Year 1019 (MXIX) was a common year starting on Thursday of the Julian calendar.

== Events ==

=== By place ===

==== Europe ====
- Sviatopolk I dies, and is succeeded by his brother Yaroslav I (the Wise). He becomes the Grand Prince of Kiev with the support of the Novgorodians and the help of Varangian (Viking) mercenaries. Yaroslav consolidates the Kievan state, through both cultural and administrative improvements, and military campaigns.

==== Africa ====
- The Azdâji conquest puts an end to the Kingdom of Nekor, in Morocco.

==== Asia ====
- March 10 - Battle of Gwiju: Korean forces, led by General Kang Kam-ch'an, gain a decisive victory over the Khitan Liao Dynasty at modern-day Kusong, ending the Third Goryeo-Khitan War.
- Toi invasion: Jurchen pirates, from the Khitan Liao Dynasty in modern-day Manchuria, sail with about 50 ships to invade Kyūshū in Japan. They assault the islands Tsushima and Iki. In April the pirates raid Matsuura but are defeated by the Japanese army.
- Japanese statesman and regent Fujiwara no Michinaga retires from public life, installing his son Yorimichi as regent.

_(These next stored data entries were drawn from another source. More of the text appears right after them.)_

-- ==== Sys2Proof/Machine/State.lean ====
section
/-!
DEFINITION. The machine's state as plain data: everything spec/ gives the device, its dies, cores, partitions and regions
(INVENTORY.md lists each with its rule and reset value), the reasons a step can stop, and the state after reset. Fields
marked MODEL are the model's own bookkeeping (logs 1 and 2).
-/

namespace Sys2Proof.Machine

open Sys2Proof

/-- Reasons the machine stops. None: every fault of the specification is an exception, a parked activation, a frozen
region or a completion value, each a next state. -/
inductive Fault where
  /-- Raised by no meaning; kept so that the outcome type has a fault to name. Safe: it is never answered. -/
  | none
deriving DecidableEq, Repr

/-- Reasons an instruction has no outcome in the model. -/
inductive Refusal where
  /-- Raised by an arm of `exec` whose instruction has no meaning yet. Safe: nothing can be proved of such a step. -/
  | notModelled (mnemonic : String)
deriving DecidableEq, Repr

/-! ### Tokens and loaded configurations -/

/-- A token (01 Table 1-3, 06 Tables 6-13 and 6-14). Its parity part is a function of these (`Token.parity`, R21); flipped bits
are carried beside a token by what holds it. -/
structure Token where
  kind : BitVec 3
  fmt : BitVec 5
  sig : BitVec 7
  pred : Bool
  ctx : BitVec 12
  iter : BitVec 16
  drow : BitVec 5
  dcol : BitVec 6
  node : BitVec 6
  port : BitVec 2
  seq : BitVec 16
  scale : BitVec 64
  payload : BitVec 512
deriving DecidableEq, Repr

/-- A shape record (05 Table 5-1). -/
structure ShapeRec where
  base : Word
  fmt : BitVec 8
  ndim : BitVec 8
  flags : BitVec 16
  e0 : BitVec 32
  e1 : BitVec 32
  e2 : BitVec 32
  e3 : BitVec 32
  s0 : Word
  s1 : Word
  s2 : Word
  s3 : Word
deriving DecidableEq, Repr

/-- A node of a configuration (R112): its tile, slot and word. -/
structure NodeAt where
  row : BitVec 5
  col : BitVec 6
  slot : BitVec 6
  word : BitVec 128
deriving DecidableEq, Repr

/-- A sticky entry (R123). -/
structure StickyAt where
  row : BitVec 5
  col : BitVec 6
  slot : BitVec 6
  port : BitVec 2
  tok : Token
deriving DecidableEq, Repr

/-- The shape record of an AGEN node (R123). -/
structure ShapeAt where
  row : BitVec 5
  col : BitVec 6
  slot : BitVec 6
  shape : ShapeRec
deriving DecidableEq, Repr

/-- A PBT entry as LAUNCH copies it into the region controller (R124, R128): side, index, direction (true: out), and the
reading node of an inward port. -/
structure PbtAt where
  side : BitVec 2
  idx : BitVec 8
  out : Bool
  slot : BitVec 8
  port : BitVec 8
  shape : ShapeRec
  /-- The default record's bytes as stored, checked when STRM uses it (R175). -/
  raw : List Byte
deriving DecidableEq, Repr

/-- A loaded configuration (Table 6-17). -/
structure Cfg where
  crows : Nat
  ccols : Nat
  flags : BitVec 8
  sigctl : BitVec 8
  sprue : Nat
  ctxwait : BitVec 32
  nodes : List NodeAt
  stickies : List StickyAt
  shapes : List ShapeAt
  pbt : List PbtAt
  rsig : BitVec 256
deriving DecidableEq, Repr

Michinaga, however, continues to direct affairs of state from his retirement, and remains the de facto ruler of Japan, until his death in 1028.

== Births ==
- November 17 - Sima Guang, Chinese politician and writer (d. 1086)
- December 29 - Munjong, ruler of Goryeo (Korea) (d. 1083)
- Abe no Sadato, Japanese nobleman and samurai (d. 1062)
- Dominic de la Calzada, Spanish priest and saint (d. 1109)
- Gundekar II (or Gunzo), bishop of Eichstätt (d. 1075)
- Mauger (or Malger), archbishop of Rouen (d. 1055)
- Śrīpati, Indian astronomer and mathematician (d. 1066)
- Sweyn II (Estridsson), king of Denmark (approximate date)
- Wang Gui, Chinese official and chancellor (d. 1085)
- Wen Tong, Chinese painter and calligrapher (d. 1079)
- Yūsuf Balasaguni, Karakhanid statesman (d. 1085)
- Zeng Gong, Chinese scholar and historian (d. 1083)

== Deaths ==
- June 28 - Heimerad (or Heimo), German priest and saint
- October 6 - Frederick of Luxembourg, count of Moselgau (b. 965)
- Aldhun (or Ealdhun), bishop of Lindisfarne (or 1018)
- Sergius II (the Studite), patriarch of Constantinople
- Sviatopolk I, Grand Prince of Kiev (b. 980)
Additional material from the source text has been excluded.